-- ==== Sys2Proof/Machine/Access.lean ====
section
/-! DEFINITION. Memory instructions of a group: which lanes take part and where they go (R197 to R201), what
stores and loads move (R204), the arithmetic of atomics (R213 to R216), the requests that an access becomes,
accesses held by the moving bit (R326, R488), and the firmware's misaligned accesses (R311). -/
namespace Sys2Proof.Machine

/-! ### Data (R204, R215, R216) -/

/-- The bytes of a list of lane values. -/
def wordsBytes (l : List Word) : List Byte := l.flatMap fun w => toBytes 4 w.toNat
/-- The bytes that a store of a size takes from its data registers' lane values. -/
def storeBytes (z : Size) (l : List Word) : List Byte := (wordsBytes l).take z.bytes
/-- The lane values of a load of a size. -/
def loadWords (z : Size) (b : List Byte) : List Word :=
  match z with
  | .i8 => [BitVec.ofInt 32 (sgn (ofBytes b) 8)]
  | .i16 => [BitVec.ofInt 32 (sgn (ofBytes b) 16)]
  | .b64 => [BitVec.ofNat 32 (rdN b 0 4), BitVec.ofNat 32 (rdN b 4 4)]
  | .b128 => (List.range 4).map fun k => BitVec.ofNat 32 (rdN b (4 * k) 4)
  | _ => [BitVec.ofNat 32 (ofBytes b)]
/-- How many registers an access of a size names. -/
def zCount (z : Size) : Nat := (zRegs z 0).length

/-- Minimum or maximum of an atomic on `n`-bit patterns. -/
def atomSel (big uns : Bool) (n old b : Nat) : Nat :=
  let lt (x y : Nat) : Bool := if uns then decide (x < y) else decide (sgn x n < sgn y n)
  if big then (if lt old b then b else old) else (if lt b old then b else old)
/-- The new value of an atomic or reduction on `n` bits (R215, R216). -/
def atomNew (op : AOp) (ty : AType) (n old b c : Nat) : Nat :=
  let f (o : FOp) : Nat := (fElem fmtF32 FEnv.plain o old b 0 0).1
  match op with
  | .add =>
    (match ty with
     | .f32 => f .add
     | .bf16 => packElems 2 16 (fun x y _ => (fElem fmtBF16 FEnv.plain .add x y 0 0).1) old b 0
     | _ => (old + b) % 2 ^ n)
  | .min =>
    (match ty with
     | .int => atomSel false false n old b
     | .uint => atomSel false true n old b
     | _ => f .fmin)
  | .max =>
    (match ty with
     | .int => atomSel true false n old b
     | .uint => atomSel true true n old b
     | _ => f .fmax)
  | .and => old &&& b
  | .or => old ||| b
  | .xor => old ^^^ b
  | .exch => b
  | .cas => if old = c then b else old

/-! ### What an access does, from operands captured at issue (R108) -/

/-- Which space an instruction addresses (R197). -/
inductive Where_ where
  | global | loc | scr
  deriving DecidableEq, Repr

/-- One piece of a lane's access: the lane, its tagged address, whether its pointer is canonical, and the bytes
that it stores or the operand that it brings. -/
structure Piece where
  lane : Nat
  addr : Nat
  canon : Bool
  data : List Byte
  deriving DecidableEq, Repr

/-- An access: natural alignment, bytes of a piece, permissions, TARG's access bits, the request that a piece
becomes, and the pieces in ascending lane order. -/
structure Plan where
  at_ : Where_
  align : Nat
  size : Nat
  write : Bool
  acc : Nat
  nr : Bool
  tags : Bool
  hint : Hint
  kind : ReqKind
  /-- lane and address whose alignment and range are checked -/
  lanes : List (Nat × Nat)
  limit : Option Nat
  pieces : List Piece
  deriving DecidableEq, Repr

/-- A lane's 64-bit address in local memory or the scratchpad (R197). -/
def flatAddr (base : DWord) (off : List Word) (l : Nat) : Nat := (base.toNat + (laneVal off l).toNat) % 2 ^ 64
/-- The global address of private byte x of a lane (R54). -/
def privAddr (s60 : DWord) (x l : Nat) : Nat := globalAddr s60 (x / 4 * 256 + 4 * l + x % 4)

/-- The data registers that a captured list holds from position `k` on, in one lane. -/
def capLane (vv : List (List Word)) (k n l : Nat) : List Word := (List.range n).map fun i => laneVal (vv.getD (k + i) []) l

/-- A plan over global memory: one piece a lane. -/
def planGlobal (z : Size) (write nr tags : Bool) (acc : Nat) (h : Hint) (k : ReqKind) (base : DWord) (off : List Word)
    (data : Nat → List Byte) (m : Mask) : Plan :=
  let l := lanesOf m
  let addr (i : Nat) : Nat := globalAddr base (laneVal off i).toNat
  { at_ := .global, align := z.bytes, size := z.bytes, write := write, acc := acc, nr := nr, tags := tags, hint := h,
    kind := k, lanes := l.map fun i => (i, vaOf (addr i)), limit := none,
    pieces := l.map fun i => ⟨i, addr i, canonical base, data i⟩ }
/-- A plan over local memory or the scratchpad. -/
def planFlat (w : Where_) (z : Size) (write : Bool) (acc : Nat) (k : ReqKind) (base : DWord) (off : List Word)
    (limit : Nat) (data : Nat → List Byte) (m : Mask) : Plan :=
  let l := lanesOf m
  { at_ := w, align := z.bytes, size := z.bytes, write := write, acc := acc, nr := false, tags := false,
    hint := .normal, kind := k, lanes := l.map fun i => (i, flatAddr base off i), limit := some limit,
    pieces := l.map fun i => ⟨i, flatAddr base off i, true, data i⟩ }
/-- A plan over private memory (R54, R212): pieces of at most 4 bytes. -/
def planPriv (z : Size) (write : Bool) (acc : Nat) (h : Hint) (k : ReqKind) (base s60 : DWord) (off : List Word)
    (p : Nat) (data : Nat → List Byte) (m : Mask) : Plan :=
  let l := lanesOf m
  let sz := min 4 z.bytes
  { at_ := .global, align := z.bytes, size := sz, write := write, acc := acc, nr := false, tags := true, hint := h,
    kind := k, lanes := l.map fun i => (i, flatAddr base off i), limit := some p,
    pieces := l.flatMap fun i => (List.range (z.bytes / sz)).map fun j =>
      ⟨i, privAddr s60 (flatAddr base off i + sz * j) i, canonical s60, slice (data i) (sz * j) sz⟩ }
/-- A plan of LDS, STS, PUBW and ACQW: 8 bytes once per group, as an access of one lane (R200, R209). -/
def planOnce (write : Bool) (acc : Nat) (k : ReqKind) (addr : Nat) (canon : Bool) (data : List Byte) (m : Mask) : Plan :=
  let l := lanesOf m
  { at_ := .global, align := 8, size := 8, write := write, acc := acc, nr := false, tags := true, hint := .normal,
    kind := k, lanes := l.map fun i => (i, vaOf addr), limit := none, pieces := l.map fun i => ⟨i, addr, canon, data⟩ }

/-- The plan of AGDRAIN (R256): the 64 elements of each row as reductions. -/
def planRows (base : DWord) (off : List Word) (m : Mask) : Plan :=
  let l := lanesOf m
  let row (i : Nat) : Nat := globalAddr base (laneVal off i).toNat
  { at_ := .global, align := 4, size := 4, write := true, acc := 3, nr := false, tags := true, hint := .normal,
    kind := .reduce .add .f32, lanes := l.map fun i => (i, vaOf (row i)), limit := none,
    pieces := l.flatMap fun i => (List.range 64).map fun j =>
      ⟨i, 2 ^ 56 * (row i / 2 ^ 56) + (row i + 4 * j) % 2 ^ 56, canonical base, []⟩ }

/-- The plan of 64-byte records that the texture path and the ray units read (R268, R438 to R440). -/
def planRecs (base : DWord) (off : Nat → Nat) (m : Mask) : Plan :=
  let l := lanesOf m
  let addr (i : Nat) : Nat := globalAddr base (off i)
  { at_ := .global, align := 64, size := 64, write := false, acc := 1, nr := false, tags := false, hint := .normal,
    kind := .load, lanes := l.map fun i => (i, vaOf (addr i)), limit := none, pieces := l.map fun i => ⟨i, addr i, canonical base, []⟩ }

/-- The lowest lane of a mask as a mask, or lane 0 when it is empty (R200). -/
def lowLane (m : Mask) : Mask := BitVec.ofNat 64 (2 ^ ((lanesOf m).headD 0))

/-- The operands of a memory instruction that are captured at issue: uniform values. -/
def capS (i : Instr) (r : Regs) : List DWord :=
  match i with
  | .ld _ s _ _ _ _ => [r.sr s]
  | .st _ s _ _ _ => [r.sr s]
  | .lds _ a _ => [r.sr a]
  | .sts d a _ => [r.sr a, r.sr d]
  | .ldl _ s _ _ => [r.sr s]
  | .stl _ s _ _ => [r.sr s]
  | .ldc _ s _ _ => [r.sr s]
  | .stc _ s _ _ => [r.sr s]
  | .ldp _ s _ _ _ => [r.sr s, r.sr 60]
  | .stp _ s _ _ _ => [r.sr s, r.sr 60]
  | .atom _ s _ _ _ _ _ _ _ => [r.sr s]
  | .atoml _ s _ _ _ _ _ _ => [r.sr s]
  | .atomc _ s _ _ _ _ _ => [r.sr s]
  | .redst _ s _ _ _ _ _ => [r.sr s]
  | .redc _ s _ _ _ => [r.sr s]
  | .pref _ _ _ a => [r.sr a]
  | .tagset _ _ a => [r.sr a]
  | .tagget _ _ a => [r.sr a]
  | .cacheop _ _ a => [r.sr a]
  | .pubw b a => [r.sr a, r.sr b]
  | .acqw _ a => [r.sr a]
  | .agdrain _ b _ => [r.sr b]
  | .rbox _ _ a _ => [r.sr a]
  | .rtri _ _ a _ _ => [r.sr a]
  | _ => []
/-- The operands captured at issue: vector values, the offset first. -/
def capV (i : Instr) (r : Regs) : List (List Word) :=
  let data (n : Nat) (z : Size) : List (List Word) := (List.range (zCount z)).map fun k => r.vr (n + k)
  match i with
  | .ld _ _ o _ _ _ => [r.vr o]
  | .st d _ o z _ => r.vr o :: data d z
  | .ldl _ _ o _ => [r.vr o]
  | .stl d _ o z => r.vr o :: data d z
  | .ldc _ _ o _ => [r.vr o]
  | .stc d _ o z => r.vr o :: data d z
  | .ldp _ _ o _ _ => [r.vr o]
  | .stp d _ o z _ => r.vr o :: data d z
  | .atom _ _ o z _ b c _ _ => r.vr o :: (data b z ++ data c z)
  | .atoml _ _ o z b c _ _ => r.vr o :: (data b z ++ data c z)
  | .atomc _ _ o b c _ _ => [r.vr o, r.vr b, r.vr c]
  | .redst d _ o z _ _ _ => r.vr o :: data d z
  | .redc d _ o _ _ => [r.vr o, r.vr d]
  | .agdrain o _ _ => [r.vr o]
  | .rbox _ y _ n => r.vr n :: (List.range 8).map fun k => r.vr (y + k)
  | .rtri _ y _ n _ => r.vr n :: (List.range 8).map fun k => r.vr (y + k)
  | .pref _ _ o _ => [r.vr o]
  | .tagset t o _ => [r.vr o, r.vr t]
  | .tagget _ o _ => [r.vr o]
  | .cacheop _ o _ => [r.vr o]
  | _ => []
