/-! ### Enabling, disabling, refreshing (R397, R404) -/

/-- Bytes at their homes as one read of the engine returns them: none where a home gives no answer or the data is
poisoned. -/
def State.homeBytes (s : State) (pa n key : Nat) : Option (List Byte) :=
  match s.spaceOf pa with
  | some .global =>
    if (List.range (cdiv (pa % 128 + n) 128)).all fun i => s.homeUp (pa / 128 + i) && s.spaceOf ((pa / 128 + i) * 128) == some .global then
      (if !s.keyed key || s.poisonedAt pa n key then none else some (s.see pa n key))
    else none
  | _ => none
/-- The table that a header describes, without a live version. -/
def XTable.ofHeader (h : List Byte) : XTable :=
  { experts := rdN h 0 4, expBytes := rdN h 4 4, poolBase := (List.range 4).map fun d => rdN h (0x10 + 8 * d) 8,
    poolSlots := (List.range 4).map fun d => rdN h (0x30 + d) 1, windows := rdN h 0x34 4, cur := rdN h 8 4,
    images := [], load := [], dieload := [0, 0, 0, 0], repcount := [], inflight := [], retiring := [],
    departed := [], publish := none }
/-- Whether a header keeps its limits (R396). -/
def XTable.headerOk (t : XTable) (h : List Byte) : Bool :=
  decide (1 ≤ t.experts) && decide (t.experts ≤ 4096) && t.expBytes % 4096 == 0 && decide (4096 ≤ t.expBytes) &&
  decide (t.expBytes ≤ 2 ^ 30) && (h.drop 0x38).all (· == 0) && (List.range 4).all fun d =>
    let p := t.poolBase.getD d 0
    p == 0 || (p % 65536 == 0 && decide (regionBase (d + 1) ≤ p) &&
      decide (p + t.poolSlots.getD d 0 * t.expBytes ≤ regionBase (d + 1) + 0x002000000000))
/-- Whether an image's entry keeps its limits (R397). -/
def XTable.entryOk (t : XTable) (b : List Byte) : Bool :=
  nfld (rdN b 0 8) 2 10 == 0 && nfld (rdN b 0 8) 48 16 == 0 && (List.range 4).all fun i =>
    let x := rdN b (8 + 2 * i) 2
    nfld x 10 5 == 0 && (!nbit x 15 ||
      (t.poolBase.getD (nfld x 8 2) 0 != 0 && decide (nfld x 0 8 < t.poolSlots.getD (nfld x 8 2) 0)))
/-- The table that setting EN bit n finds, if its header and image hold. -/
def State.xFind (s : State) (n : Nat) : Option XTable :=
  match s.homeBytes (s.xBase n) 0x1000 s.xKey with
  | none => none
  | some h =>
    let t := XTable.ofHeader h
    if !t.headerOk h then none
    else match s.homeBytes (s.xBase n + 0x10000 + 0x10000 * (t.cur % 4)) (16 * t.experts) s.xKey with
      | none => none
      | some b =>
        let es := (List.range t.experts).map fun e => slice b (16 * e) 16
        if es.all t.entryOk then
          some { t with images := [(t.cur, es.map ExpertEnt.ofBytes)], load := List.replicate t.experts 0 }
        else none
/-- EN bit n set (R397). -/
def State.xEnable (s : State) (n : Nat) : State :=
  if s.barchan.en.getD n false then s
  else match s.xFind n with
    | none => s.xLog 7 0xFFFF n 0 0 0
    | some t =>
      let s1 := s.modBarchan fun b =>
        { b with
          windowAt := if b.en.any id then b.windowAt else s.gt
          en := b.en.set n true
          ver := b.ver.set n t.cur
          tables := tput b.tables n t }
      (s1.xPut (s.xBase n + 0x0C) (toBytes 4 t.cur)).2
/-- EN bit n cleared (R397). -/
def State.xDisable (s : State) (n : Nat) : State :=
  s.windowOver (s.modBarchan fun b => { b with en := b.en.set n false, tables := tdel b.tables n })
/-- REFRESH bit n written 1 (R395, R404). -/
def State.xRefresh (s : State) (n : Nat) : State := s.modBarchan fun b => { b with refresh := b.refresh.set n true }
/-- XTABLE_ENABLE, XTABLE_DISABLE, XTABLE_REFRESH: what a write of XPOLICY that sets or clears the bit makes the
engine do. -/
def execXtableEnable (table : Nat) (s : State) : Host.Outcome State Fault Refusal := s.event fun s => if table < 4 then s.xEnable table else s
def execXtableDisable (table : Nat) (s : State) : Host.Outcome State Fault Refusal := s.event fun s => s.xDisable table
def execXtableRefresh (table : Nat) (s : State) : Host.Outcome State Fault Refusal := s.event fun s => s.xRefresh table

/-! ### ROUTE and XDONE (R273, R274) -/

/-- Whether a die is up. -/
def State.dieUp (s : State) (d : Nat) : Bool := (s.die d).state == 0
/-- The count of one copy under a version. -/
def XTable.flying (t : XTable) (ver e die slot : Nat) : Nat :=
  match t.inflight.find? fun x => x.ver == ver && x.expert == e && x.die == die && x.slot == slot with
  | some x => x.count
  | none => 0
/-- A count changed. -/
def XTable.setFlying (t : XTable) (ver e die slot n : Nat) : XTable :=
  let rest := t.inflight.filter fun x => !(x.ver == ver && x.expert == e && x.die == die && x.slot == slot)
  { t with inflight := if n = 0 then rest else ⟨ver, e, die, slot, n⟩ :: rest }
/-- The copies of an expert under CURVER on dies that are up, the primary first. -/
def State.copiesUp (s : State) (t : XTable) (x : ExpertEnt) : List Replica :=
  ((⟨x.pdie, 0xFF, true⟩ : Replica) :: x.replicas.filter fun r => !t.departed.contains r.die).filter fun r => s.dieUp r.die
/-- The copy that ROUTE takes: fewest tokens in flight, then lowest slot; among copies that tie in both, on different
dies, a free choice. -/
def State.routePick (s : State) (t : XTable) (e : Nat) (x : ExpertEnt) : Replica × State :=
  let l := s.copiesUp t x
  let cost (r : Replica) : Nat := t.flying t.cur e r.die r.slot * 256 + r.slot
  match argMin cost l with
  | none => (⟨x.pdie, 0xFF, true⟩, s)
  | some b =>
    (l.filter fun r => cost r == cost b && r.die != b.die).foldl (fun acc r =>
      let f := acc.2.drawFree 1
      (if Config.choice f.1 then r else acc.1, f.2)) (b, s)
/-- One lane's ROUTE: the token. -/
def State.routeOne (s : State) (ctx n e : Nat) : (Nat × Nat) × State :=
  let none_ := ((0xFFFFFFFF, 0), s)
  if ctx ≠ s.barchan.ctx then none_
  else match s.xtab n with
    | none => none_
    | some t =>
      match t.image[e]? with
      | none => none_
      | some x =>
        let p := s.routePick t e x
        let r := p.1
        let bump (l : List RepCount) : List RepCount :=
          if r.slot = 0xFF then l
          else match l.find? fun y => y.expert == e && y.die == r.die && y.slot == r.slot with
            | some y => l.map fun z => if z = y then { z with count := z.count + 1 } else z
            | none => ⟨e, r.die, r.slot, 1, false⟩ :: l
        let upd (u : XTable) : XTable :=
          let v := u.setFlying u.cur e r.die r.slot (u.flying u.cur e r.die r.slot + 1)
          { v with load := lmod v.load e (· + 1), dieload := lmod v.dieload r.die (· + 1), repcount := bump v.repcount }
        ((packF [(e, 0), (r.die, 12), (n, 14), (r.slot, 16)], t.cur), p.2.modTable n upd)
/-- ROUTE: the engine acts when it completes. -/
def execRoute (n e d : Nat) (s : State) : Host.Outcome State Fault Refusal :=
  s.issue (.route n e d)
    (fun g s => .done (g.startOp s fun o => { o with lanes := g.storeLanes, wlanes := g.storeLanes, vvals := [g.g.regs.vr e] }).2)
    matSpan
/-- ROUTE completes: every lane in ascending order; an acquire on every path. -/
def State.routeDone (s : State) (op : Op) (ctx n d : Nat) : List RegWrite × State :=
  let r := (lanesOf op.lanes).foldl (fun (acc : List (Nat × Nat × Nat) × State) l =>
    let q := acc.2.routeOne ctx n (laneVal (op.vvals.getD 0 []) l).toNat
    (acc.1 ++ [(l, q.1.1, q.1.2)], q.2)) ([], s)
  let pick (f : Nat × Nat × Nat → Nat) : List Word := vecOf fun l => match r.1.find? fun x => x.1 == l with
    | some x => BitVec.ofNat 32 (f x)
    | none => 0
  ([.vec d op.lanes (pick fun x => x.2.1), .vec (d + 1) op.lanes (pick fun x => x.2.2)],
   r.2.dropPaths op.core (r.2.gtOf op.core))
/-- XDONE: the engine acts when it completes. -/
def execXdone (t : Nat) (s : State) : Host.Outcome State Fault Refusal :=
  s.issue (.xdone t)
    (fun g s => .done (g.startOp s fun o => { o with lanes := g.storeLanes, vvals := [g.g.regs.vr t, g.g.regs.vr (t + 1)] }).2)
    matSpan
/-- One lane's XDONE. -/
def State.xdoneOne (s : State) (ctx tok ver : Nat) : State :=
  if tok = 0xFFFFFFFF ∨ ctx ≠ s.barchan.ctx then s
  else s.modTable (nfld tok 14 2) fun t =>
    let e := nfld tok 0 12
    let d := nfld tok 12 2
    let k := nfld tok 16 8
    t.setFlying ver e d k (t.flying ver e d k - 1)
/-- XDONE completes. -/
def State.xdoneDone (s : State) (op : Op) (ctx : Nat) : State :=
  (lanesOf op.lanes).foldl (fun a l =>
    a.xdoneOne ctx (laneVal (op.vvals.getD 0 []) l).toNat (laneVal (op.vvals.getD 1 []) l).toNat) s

(Exercise instructions)
Starting from the data above, filter for lines with "under" and copy each one.

(Completed task)
/-- The count of one copy under a version. -/
/-- The copies of an expert under CURVER on dies that are up, the primary first. -/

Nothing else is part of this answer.